* _REQUIREMENT_: Could you reproduce, exactly and alone, the lines running from the one with "(R62, R63). -/" to the end of the data below?
**** TASK MATERIAL
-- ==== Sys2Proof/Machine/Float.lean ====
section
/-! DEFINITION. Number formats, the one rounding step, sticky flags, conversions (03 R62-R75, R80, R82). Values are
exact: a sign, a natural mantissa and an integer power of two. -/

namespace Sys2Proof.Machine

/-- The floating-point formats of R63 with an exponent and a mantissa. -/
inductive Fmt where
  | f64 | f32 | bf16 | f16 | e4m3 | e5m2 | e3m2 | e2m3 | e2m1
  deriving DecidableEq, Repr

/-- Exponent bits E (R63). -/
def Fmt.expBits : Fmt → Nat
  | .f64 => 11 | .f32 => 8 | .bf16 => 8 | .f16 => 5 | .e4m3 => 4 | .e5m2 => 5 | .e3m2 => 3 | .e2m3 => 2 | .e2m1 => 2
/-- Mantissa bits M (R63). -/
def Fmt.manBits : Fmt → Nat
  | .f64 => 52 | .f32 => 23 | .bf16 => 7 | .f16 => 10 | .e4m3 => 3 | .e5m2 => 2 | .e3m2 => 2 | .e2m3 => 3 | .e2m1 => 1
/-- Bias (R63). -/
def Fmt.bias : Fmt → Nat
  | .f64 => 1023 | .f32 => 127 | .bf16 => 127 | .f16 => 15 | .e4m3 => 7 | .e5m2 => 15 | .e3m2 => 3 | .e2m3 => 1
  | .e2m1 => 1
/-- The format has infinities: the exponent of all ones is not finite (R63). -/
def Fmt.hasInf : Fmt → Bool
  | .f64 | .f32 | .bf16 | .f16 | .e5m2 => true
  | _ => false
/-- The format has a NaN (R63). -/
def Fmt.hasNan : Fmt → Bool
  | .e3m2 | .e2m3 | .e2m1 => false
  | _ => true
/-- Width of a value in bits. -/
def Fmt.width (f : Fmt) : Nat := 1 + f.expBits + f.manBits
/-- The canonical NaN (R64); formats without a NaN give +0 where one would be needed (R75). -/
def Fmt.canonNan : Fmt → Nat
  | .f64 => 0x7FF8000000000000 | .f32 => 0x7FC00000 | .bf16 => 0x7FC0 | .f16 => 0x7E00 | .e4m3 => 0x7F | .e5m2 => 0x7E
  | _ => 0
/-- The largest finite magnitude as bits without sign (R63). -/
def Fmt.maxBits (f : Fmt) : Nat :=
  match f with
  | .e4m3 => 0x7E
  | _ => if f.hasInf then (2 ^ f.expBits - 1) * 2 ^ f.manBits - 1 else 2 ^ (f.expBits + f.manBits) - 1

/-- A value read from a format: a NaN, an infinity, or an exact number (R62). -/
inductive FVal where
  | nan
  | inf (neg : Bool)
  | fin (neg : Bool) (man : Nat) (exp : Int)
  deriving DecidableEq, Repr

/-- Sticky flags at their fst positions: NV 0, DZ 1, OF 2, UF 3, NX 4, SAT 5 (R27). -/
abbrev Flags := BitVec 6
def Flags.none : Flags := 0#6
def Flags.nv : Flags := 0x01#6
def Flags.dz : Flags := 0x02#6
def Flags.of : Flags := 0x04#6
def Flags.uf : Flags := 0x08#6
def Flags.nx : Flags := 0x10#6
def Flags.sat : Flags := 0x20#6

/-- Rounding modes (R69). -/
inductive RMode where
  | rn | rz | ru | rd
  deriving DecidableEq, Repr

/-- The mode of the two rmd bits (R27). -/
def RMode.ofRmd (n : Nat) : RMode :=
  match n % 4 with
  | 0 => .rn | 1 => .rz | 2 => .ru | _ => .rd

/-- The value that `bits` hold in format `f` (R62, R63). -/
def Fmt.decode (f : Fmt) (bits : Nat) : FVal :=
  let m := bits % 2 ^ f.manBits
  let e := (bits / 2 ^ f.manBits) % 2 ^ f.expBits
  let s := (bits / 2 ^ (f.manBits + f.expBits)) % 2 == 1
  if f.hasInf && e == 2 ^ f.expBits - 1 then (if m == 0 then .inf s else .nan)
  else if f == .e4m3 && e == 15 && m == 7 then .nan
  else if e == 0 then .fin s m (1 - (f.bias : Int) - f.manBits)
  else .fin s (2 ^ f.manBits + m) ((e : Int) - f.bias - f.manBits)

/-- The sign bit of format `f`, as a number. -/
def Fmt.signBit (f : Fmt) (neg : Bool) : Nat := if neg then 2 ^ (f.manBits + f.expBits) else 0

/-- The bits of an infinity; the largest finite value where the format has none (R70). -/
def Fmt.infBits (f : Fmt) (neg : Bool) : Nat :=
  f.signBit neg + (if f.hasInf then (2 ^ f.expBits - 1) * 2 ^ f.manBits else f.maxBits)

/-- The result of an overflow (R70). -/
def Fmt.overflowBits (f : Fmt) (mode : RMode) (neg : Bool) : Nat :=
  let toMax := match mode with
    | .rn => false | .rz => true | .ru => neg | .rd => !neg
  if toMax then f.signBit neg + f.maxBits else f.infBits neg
********
* _TASK OUTPUT_:
/-- The value that `bits` hold in format `f` (R62, R63). -/
def Fmt.decode (f : Fmt) (bits : Nat) : FVal :=
  let m := bits % 2 ^ f.manBits
  let e := (bits / 2 ^ f.manBits) % 2 ^ f.expBits
  let s := (bits / 2 ^ (f.manBits + f.expBits)) % 2 == 1
  if f.hasInf && e == 2 ^ f.expBits - 1 then (if m == 0 then .inf s else .nan)
  else if f == .e4m3 && e == 15 && m == 7 then .nan
  else if e == 0 then .fin s m (1 - (f.bias : Int) - f.manBits)
  else .fin s (2 ^ f.manBits + m) ((e : Int) - f.bias - f.manBits)

/-- The sign bit of format `f`, as a number. -/
def Fmt.signBit (f : Fmt) (neg : Bool) : Nat := if neg then 2 ^ (f.manBits + f.expBits) else 0

/-- The bits of an infinity; the largest finite value where the format has none (R70). -/
def Fmt.infBits (f : Fmt) (neg : Bool) : Nat :=
  f.signBit neg + (if f.hasInf then (2 ^ f.expBits - 1) * 2 ^ f.manBits else f.maxBits)

/-- The result of an overflow (R70). -/
def Fmt.overflowBits (f : Fmt) (mode : RMode) (neg : Bool) : Nat :=
  let toMax := match mode with
    | .rn => false | .rz => true | .ru => neg | .rd => !neg
  if toMax then f.signBit neg + f.maxBits else f.infBits neg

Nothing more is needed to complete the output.